ただ、それでも、今回の同社事案のように、新規要素の多いランサム攻撃として、犯罪グループが仕掛ける巧妙かつ悪質な攻撃に対し、如何に備え、対応すべきかは、予め対案を示して具体的にこれだけをやれば良いという手法では難しいかも知れない。

しかし、ランサム攻撃は、これまでにも何度か大なり小なりの変容を遂げ、突然、予期せぬ時に発生し、予想外の被害をもたらしてきた。しかも、攻撃の実行に着手するか否かは、攻撃者側のフリーハンドに近い。彼らは、その利点を活かし、手を緩めることなく、執拗に事犯の伸展を狙ってトライすると考えるべきであろう。これに対し、護るべき側は、他に日常的難題を多く抱えながらも、様々なレベルの関係機関や組織との情報交換や連絡調整、訓練等を通じ創意工夫をこらし、万一の事態に備えてもらいたい。

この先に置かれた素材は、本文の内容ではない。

/-- The bound on the result is the stronger one: the payload is a part of it. -/
theorem exec_pktToBytes_of_valid (hv : p.header.valid = true)
    (hmax : 6 + (s.cfg.cap.octetsOf p.secondary).length + p.payload.length ≤ s.cfg.maxBuf) :
    exec (.pktToBytes p) s = .next { s with
      response := some (.ok (.bytes (octetsOfHeader p.header ++ s.cfg.cap.octetsOf p.secondary ++ p.payload))) } := by
  calc exec (.pktToBytes p) s
      = finishBuffer s (packetToBytes s.cfg.cap p) := withinMaxBuf_of_le _ (by omega)
    _ = finishBuffer s (.done _) := congrArg (finishBuffer s) (packetToBytes_of_valid hv)
    _ = _ := finishBuffer_done_of_le ((serialised_length s.cfg.cap p).trans_le hmax)

end ToBytes

/-- Settles O31: R14's ranges decide between the two ends, and the header's octets are those of HDR_ENCODE. -/
theorem pktToBytesConcatenates : Obligations.PktToBytesConcatenates := by
  refine ⟨fun _ => rfl, fun p s hv hmax => exec_pktToBytes_of_not_valid (by simp [hv]) hmax, fun p s hv hmax =>
    ⟨octetsOfHeader p.header, exec_hdrEncode_of_valid hv (by omega), octetsOfHeader_length _, fun hnone => ?_,
      fun sh hsome => ?_⟩⟩ <;> rw [exec_pktToBytes_of_valid hv hmax]
  · simp [hnone, Cap.octetsOf]
  · simp [hsome, Cap.octetsOf]

/-! ## The round trip (R132) -/

section RoundTrip

variable {cap : Cap}

/-- R107 with octets behind the header: HDR_DECODE reads the first six alone. -/
theorem headerDecode_octetsOfHeader_append {h : PrimaryHeader} (hv : h.valid = true) (rest : List Byte) :
    headerDecode (octetsOfHeader h ++ rest) = .done (h, rest) := by
  have hheader : headerOfOctets (octetsOfHeader h ++ rest) = h := by
    obtain ⟨b0, b1, b2, b3, b4, b5, rfl⟩ := PrimaryHeader.exists_headerWord hv
    rw [octetsOfHeader_headerOfWord]
    exact headerOfOctets_eq_headerOfWord b0 b1 b2 b3 b4 b5 rest
  have hlen : ¬ (octetsOfHeader h ++ rest).length < Config.hdrOctets := by simp
  rw [headerDecode, if_neg hlen, hheader]
  rfl

/-- Law 2 of R21: the octets of a lawful secondary header are taken back off the Packet Data Field. -/
theorem packetOfDataField_octetsOf_append {h : PrimaryHeader} {sh : Option SecHeader}
    (hflag : h.secHeaderFlag = .ofOption sh) (hlaws : ∀ x, sh = some x → cap.EncodeLaws x) (payload : List Byte) :
    packetOfDataField cap h (cap.octetsOf sh ++ payload) = .done ⟨h, sh, payload⟩ := by
  cases sh with
  | none => exact packetOfDataField_of_notPresent hflag
  | some x =>
    obtain ⟨-, hdecode⟩ := hlaws x rfl
    have hk : (cap.shEncode x).length ≤ (cap.shEncode x ++ payload).length := by simp
    refine (packetOfDataField_of_ok_of_le hflag (hdecode payload) hk).trans ?_
    rw [List.drop_left]

variable {p : SpacePacket} (hp : p.valid cap = true) (hlaws : ∀ x, p.secondary = some x → cap.EncodeLaws x)
include hp hlaws

/-- R16 and law 1 of R21: the octets behind the header are as many as it declares. -/
theorem dataField_length : (cap.octetsOf p.secondary ++ p.payload).length = p.header.dataLength + 1 := by
  obtain ⟨-, -, hlength⟩ := (SpacePacket.valid_iff cap p).mp hp
  rw [List.length_append, Cap.octetsOf_length hlaws, hlength]

/-- R132 of the two functions: the header by R107, the length check by law 1, the secondary header by law 2. -/
theorem packetParse_octetsOfPacket :
    packetParse cap (octetsOfHeader p.header ++ cap.octetsOf p.secondary ++ p.payload) = .done p := by
  obtain ⟨hv, hflag, -⟩ := (SpacePacket.valid_iff cap p).mp hp
  rw [List.append_assoc]
  calc packetParse cap (octetsOfHeader p.header ++ (cap.octetsOf p.secondary ++ p.payload))
      = packetOfDataField cap p.header (cap.octetsOf p.secondary ++ p.payload) :=
        packetParse_of_rest_eq (headerDecode_octetsOfHeader_append hv _) (dataField_length hp hlaws)
    _ = .done p := packetOfDataField_octetsOf_append hflag hlaws p.payload

end RoundTrip

/-- R132 of the two operations, the second in the state the first leaves: a legal packet is at most 65542 octets. -/
theorem exec_pktParse_exec_pktToBytes {s : State} {p : SpacePacket} (hp : p.valid s.cfg.cap = true)
    (hlaws : ∀ x, p.secondary = some x → s.cfg.cap.EncodeLaws x) (hmax : 65542 ≤ s.cfg.maxBuf) :
    ∃ b u, exec (.pktToBytes p) s = .next u ∧ u = { s with response := some (.ok (.bytes b)) } ∧
      exec (.pktParse b) u = .next { s with response := some (.ok (.packet p)) } := by
  obtain ⟨hv, -, -⟩ := (SpacePacket.valid_iff s.cfg.cap p).mp hp
  obtain ⟨-, -, -, hdataLength⟩ := (PrimaryHeader.valid_iff p.header).mp hv
  have hfield := dataField_length hp hlaws
  rw [List.length_append] at hfield
  have hlen : 6 + (s.cfg.cap.octetsOf p.secondary).length + p.payload.length ≤ s.cfg.maxBuf := by omega
  refine ⟨_, _, exec_pktToBytes_of_valid hv hlen, rfl, ?_⟩
  exact (exec_pktParse_of_le ((serialised_length _ p).trans_le hlen)).trans
    (congrArg (finish _ _) (packetParse_octetsOfPacket hp hlaws))

/-- Settles O34: a valid packet comes back, and a packet PKT_BUILD returns is valid and stands in a state that differs from
the one before in the response alone. -/
theorem parseInvertsToBytes : Obligations.ParseInvertsToBytes := by
  refine ⟨fun apid ptype sflags scount sh payload s t p hexec hresponse hlaws hmax => ?_,
    fun s p => exec_pktParse_exec_pktToBytes⟩
  obtain ⟨hbuild, rfl⟩ := exec_pktBuild_ok_packet hexec hresponse
  obtain ⟨hp, hsecondary, -⟩ := packetBuild_done hbuild
  exact exec_pktParse_exec_pktToBytes hp (hsecondary ▸ hlaws) hmax

end Sys2Proof.Machine
end

section
/-! PROOFS. R150, R158, R166: what an operation that raises has done, and which operation raises what. That only a listed pair
raises is read off `exec_next`; that every listed pair happens is the branch of its operation that raises, on concrete operands. -/

namespace Sys2Proof.Machine

/-- Settles O3: an error writes the response alone, and there is no fault to answer. -/
theorem errorsWriteNoState : Obligations.ErrorsWriteNoState :=
  ⟨fun _ _ _ _ => exec_error_frame, fun _ _ f => nomatch f⟩

/-- R166: an error comes from an operation the matrix lists it for, since every other next state answers OK. -/
theorem exec_error_mayRaise {i : Instr} {s t : State} {e : SphcError} (h : exec i s = .next t)
    (he : t.response = some (.error e)) : mayRaise i e = true := by
  cases exec_next h with
  | error _ may eq =>
    subst eq
    cases he
    exact may
  | pure _ _ eq | take _ _ _ _ _ _ eq | put _ _ _ _ _ _ eq | rdLoad _ _ _ eq | wrClear _ eq => exact nomatch eq ▸ he

/-! ## The branches of the marshaller that raise -/

/-- An error of the parse is the response of PKT_PARSE. -/
theorem exec_pktParse_of_raise {buf : List Byte} {s : State} {e : SphcError}
    (hraise : packetParse s.cfg.cap buf = .raise e) (hmax : buf.length ≤ s.cfg.maxBuf) :
    exec (.pktParse buf) s = .next { s with response := some (.error e) } :=
  (exec_pktParse_of_le hmax).trans (congrArg (finish s _) hraise)

/-- An error of the build is the response of PKT_BUILD. -/
theorem exec_pktBuild_of_raise {apid : Nat} {ptype : PacketType} {sflags : SequenceFlags} {scount : Nat}
    {sh : Option SecHeader} {payload : List Byte} {s : State} {e : SphcError}
    (hraise : packetBuild s.cfg.cap apid ptype sflags scount sh payload = .raise e) (hmax : payload.length ≤ s.cfg.maxBuf) :
    exec (.pktBuild apid ptype sflags scount sh payload) s = .next { s with response := some (.error e) } :=
  (exec_pktBuild_of_le hmax).trans (congrArg (finish s _) hraise)

/-- R122: a header alone announces at least one octet that is not there. -/
theorem packetParse_octetsOfHeader (cap : Cap) {h : PrimaryHeader} (hv : h.valid = true) :
    packetParse cap (octetsOfHeader h) = .raise .truncatedPacket :=
  packetParse_of_rest_lt (headerDecode_octetsOfHeader_append hv []) (Nat.succ_pos h.dataLength)

/-- R123: the capability's own error on the whole data field of a packet that announces a secondary header. -/
theorem packetParse_octetsOfHeader_append_of_fail {cap : Cap} {h : PrimaryHeader} {rest : List Byte} {e : MissionError}
    (hv : h.valid = true) (hlen : rest.length = h.dataLength + 1) (hflag : h.secHeaderFlag = .present)
    (hdecode : cap.shDecode rest = .fail e) :
    packetParse cap (octetsOfHeader h ++ rest) = .raise (.secondaryHeaderDecodeFailed e) :=
  (packetParse_of_rest_eq (headerDecode_octetsOfHeader_append hv rest) hlen).trans (packetOfDataField_of_fail hflag hdecode)

/-! ## Every entry of the matrix happens -/

/-- R150: PKT_PARSE hands over every value of the mission's error, here from a capability that always fails. -/
theorem exists_exec_pktParse_secondaryHeaderDecodeFailed (e : MissionError) :
    ∃ buf s t, exec (.pktParse buf) s = .next t ∧ t.response = some (.error (.secondaryHeaderDecodeFailed e)) :=
  have hv : PrimaryHeader.valid ⟨0, .data, .present, 0, .continuation, 0, 0⟩ = true := by decide
  ⟨_, { State.reset with cfg := ⟨.constant (.fail e), 65542⟩ }, _, exec_pktParse_of_raise
    (packetParse_octetsOfHeader_append_of_fail (rest := [0#8]) hv rfl rfl rfl) (by decide : 7 ≤ 65542), rfl⟩

/-- R150: PKT_BUILD raises each of its three errors. Only a secondary header takes the data field past 65536 octets here, so
that the payload stays within MAX_BUF. -/
theorem exists_exec_pktBuild_error {e : SphcError} (he : e = .fieldOutOfRange ∨ e = .payloadTooLarge ∨ e = .emptyDataField) :
    ∃ apid ptype sflags scount sh payload s t,
      exec (.pktBuild apid ptype sflags scount sh payload) s = .next t ∧ t.response = some (.error e) := by
  obtain rfl | rfl | rfl := he
  · exact ⟨2048, .data, .unsegmented, 0, none, [], State.reset, _,
      exec_pktBuild_of_raise (packetBuild_of_outOfRange (by decide)) (by decide), rfl⟩
  · exact ⟨0, .data, .unsegmented, 0, some ⟨[]⟩, [], { State.reset with cfg := ⟨.fixed 65537, 65542⟩ }, _,
      exec_pktBuild_of_raise (packetBuild_of_tooLarge (by decide) (by decide) (by decide)) (by decide), rfl⟩
  · exact ⟨0, .data, .unsegmented, 0, none, [], State.reset, _,
      exec_pktBuild_of_raise (packetBuild_of_empty (by decide) (by decide) rfl) (by decide), rfl⟩

/-- Settles O4: the codes are the definition's; only listed pairs raise; and each listed pair happens in the reset state, but for
the two errors that depend on the capability. -/
theorem errorsComeFromTheirOperations : Obligations.ErrorsComeFromTheirOperations := by
  have hbad : ¬ PrimaryHeader.valid ⟨8, .data, .notPresent, 0, .continuation, 0, 0⟩ = true := by decide
  have hgood : PrimaryHeader.valid ⟨0, .data, .notPresent, 0, .continuation, 0, 0⟩ = true := by decide
  refine ⟨fun _ => rfl, rfl, rfl, rfl, rfl, fun _ => rfl, rfl, rfl, fun _ => rfl, fun _ _ _ _ => exec_error_mayRaise,
    ?take, ?put, ?hdrDecode, ?hdrEncode, ?parseShort, ?parseTruncated, exists_exec_pktParse_secondaryHeaderDecodeFailed,
    ?toBytes, fun _ => exists_exec_pktBuild_error⟩
  case take => exact ⟨1, State.reset, _, exec_take_of_short (by decide) (by decide), rfl⟩
  case put => exact ⟨2, 1, State.reset, _, exec_put_of_overflow (by decide) (by decide), rfl⟩
  case hdrDecode => exact ⟨[], State.reset, _, exec_hdrDecode_of_short (by decide) (by decide), rfl⟩
  case hdrEncode => exact ⟨_, State.reset, _, exec_hdrEncode_of_not_valid hbad, rfl⟩
  case parseShort =>
    exact ⟨[], State.reset, _, exec_pktParse_of_raise (packetParse_of_length_lt (by decide)) (by decide), rfl⟩
  case parseTruncated =>
    exact ⟨_, State.reset, _, exec_pktParse_of_raise (packetParse_octetsOfHeader _ hgood) (by decide), rfl⟩
  case toBytes => exact ⟨⟨_, none, []⟩, State.reset, _, exec_pktToBytes_of_not_valid hbad (Nat.zero_le _), rfl⟩

end Sys2Proof.Machine
end

section
/-! PROOFS. R183 to R185: what the host actions on the cursors write, and the byte view of R13 that WR_READ returns. -/

namespace Sys2Proof.Machine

最後に、私の長年の夢であったデジタルの新社会がいよいよ始まった。

先ずは、予てから、これからのデジタル化社会では、老いも若きも含め20~30名くらいのサークルを作り、これをベースにあるアイデアを固め、デジタル社会の恩恵を受け、その実現の栄に浴したいという希望を最寄りの行政機関等に申し出れば、それぞれに相応しい機関や他サークルの紹介を受けることができ、技術や資機材の活用情報や操作方法、セキュリティ技術等関連分野まで的確な指導を受けたり、ものによっては必要なサービスまで享受できる社会環境になればと夢見ている。私も、9月に発足したデジタル庁をはじめとした新しいデジタル社会へ熱い視線を送って注目している。

また、セキュリティ対策としてのサイバー攻撃対応についても、行政や情報管理等に携わる各官公庁や関連企業の第一線における問題意識について我々もこの種のサイバー攻撃がこれまでもたらしてきた変遷の実態と危険性・悪質性について同様に関心を高め情報共有を図ることが有用だと考える。更に、ハッカーグループ等の攻撃企図者がダークグループか否かに関わりなく、国内外の関係機関の協力を得ながら、犯行企図者の公表メッセージや動静情報等を何らかの形で共有できる意見交換会のようなものがあった方が良いとの声も多い。今回のアメリカの公聴会の活動記録の中にも予想以上に多彩な情報が関係者の間で共有されているのではなかろうかと感じられることが何度かあった。この様子を知って、やはりこのような「目」を持った多様、多層な情報共有の場ができないかと思っている。

私は、これ以外にも、例えば、護る側の力量の向上等について、最新のAIや統計手法、データ分析等々をベースにした予兆や兆候情報の分析、データ化等を通じて現場に近い活動結果をより的確に反映し、我々の身辺事象や動向の変化や傾向を分析予想できないかと夢見ている。常々、個人的には「兆候分析」等と理解しにくいことを口にしているが、突き詰めれば、その分析手法等の整理と活用を図って各種の意見交換ができれば良いとも考えている。是非、より的確で斬新なツールと成果を取得し、活用してもらうことができればと思う。